- TASK ITEM: Write out the stretch of lines below that begins at the line with "exact orderSwap_holder hpair" and ends at the line with "rw [role, rdN_settled, settled_dup, swallowtailStart_holder", including both, exactly as given and nothing more.

-- Opening Marker --

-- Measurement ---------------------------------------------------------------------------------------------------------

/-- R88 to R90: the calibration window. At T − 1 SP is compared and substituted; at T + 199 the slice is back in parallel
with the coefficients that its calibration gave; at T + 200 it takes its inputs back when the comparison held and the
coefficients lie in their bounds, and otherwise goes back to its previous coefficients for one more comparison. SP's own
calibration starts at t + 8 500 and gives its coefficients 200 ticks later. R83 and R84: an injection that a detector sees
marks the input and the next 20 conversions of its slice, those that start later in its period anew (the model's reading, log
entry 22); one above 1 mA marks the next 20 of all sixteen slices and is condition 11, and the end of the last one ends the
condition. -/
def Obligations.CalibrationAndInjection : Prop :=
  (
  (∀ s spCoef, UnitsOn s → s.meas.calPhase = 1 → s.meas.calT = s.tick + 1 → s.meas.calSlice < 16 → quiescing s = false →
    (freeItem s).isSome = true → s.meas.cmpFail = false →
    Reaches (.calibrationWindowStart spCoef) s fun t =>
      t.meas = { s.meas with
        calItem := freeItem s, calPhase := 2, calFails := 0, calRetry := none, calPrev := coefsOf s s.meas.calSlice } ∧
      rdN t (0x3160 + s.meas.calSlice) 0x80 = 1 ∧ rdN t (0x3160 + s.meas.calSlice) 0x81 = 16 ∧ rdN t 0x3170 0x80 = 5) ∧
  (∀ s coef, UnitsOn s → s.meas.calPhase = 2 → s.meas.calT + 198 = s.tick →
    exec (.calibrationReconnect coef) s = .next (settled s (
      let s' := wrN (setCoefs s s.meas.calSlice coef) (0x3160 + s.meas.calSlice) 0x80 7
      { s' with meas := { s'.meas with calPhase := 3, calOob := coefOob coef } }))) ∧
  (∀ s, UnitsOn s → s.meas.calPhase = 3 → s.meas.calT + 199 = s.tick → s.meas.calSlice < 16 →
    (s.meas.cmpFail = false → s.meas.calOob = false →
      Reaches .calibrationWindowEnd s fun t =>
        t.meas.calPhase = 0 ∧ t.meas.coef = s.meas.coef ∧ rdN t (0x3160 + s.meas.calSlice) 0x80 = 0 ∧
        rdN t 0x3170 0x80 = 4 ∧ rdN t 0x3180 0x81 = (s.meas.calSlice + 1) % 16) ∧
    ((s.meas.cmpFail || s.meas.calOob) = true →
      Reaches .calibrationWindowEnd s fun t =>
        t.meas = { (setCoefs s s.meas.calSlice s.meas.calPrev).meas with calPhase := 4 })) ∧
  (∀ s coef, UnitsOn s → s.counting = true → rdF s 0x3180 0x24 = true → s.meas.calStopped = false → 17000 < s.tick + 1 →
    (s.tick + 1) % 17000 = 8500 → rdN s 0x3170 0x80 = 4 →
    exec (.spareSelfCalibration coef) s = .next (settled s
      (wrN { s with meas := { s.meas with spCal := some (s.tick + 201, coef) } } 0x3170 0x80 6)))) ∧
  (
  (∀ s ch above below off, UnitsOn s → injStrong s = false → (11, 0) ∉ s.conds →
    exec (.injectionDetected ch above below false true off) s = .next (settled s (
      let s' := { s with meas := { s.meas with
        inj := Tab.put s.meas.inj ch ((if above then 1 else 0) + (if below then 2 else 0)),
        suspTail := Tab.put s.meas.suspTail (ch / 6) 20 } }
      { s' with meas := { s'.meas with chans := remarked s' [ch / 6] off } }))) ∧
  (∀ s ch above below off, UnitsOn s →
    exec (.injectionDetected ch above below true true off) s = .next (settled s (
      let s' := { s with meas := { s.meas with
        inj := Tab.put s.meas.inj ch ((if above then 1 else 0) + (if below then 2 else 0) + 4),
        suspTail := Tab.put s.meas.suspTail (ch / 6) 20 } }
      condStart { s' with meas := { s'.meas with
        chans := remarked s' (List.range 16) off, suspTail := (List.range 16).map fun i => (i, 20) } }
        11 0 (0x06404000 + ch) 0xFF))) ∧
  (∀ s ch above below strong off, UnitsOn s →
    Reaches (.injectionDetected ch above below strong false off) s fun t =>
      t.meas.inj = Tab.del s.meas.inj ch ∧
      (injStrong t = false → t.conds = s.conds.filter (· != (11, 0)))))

-- Closing Marker --
-- Opening Marker --

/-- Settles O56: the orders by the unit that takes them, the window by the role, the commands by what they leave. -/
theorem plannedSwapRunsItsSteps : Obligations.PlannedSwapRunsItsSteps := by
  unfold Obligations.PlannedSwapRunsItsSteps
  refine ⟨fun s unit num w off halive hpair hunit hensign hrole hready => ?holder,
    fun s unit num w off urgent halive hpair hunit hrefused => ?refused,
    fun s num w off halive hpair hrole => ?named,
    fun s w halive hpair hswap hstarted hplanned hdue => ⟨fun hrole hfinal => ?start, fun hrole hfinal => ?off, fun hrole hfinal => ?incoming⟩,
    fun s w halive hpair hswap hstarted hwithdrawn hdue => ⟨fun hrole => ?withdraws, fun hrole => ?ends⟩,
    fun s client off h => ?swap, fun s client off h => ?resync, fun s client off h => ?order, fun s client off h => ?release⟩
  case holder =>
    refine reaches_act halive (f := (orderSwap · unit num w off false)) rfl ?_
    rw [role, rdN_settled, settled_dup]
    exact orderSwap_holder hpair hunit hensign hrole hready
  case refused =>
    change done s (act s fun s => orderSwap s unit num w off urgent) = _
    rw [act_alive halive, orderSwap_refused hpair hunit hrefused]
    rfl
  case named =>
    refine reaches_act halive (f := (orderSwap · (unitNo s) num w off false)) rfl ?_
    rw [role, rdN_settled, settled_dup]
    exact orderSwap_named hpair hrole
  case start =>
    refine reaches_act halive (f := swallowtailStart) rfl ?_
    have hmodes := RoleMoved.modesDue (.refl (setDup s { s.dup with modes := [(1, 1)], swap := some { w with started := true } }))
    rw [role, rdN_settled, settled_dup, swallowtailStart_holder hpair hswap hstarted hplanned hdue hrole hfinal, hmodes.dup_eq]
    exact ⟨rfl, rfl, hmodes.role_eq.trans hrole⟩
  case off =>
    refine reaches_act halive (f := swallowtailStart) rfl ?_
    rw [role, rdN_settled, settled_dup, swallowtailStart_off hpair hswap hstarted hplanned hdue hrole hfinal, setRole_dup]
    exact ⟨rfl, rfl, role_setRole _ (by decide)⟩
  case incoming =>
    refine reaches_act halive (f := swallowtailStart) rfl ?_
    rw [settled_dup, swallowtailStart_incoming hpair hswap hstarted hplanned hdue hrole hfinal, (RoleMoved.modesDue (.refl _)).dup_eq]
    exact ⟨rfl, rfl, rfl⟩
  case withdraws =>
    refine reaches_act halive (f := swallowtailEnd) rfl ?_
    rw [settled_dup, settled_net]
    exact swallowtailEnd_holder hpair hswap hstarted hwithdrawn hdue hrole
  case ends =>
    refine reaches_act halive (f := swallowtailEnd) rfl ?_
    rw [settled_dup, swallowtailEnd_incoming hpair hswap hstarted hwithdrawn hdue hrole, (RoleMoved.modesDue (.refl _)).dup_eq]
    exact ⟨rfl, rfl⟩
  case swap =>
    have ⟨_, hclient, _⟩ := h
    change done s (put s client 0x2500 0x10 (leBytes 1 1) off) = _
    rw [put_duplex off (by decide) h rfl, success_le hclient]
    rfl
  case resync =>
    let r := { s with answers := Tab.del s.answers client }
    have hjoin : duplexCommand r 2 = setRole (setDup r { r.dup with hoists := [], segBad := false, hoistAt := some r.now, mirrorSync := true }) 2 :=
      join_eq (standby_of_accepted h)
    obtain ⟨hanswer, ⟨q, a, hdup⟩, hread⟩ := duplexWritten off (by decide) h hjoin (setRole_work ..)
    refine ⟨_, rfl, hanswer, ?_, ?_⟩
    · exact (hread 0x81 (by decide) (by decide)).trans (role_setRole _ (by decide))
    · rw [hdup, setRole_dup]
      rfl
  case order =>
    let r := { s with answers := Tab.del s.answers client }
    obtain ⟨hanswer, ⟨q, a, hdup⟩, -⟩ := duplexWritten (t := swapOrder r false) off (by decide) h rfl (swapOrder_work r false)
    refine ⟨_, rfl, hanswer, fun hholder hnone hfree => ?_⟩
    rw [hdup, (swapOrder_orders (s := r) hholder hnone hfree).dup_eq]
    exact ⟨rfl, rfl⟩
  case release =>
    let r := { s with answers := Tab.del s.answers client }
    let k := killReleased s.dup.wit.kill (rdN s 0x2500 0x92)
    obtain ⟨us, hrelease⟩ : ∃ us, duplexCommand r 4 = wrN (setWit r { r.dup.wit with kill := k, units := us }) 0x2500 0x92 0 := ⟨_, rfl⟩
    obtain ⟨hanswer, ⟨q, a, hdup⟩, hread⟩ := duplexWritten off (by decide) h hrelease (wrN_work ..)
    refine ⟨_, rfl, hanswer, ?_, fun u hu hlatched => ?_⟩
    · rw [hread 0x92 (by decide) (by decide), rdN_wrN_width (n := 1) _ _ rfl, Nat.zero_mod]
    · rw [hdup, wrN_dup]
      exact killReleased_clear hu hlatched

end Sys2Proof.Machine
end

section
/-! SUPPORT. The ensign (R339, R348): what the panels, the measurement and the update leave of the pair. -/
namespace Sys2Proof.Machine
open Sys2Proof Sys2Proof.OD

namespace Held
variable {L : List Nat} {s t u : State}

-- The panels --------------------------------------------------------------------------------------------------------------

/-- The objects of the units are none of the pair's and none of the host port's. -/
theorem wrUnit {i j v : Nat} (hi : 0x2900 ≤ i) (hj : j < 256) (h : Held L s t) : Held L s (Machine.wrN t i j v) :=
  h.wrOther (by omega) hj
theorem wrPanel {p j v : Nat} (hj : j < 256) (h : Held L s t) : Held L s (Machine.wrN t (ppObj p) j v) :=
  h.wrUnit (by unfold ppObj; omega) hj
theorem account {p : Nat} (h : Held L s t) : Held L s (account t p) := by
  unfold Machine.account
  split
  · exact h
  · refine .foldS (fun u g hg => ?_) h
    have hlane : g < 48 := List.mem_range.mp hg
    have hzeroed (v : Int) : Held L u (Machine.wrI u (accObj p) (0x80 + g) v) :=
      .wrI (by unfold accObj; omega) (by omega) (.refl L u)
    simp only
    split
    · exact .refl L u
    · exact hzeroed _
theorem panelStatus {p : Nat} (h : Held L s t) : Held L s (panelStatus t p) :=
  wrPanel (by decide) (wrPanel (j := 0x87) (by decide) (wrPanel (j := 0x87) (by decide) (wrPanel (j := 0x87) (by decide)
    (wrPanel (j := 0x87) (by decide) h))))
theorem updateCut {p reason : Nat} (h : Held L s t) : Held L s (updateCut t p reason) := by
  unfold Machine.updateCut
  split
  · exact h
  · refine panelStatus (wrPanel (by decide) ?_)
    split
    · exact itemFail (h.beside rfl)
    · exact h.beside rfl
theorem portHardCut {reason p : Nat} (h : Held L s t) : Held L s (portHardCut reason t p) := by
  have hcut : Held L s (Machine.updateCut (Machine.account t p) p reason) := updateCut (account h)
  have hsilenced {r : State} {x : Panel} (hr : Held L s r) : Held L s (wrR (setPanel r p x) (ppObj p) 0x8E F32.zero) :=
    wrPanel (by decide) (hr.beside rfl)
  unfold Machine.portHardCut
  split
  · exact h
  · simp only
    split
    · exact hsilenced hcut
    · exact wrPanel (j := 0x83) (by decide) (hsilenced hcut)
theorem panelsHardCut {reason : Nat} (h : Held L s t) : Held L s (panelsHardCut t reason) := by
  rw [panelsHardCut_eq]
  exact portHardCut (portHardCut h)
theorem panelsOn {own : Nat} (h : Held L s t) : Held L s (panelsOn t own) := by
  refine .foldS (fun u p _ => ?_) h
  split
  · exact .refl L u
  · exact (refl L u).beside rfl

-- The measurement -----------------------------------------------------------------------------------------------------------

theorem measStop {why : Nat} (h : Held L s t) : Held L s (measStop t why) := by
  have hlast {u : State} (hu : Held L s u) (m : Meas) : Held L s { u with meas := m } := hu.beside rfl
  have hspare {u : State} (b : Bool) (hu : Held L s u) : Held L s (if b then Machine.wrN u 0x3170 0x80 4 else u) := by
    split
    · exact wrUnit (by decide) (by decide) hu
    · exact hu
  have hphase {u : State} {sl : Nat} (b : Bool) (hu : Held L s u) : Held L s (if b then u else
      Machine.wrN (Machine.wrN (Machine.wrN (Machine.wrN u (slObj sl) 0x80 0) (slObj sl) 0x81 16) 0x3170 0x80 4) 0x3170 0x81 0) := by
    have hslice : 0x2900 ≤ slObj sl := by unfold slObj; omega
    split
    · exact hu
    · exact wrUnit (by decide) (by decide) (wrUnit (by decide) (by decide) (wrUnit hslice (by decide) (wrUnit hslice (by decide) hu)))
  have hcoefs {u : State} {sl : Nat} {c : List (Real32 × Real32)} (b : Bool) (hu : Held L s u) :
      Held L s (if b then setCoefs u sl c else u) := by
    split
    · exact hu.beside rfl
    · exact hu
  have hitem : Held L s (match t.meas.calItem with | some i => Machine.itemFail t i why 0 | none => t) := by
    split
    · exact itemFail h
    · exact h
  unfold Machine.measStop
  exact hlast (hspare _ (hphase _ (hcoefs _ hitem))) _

-- Closing Marker --

- ANSWER TO THE PROBLEM:
    exact orderSwap_holder hpair hunit hensign hrole hready
  case refused =>
    change done s (act s fun s => orderSwap s unit num w off urgent) = _
    rw [act_alive halive, orderSwap_refused hpair hunit hrefused]
    rfl
  case named =>
    refine reaches_act halive (f := (orderSwap · (unitNo s) num w off false)) rfl ?_
    rw [role, rdN_settled, settled_dup]
    exact orderSwap_named hpair hrole
  case start =>
    refine reaches_act halive (f := swallowtailStart) rfl ?_
    have hmodes := RoleMoved.modesDue (.refl (setDup s { s.dup with modes := [(1, 1)], swap := some { w with started := true } }))
    rw [role, rdN_settled, settled_dup, swallowtailStart_holder hpair hswap hstarted hplanned hdue hrole hfinal, hmodes.dup_eq]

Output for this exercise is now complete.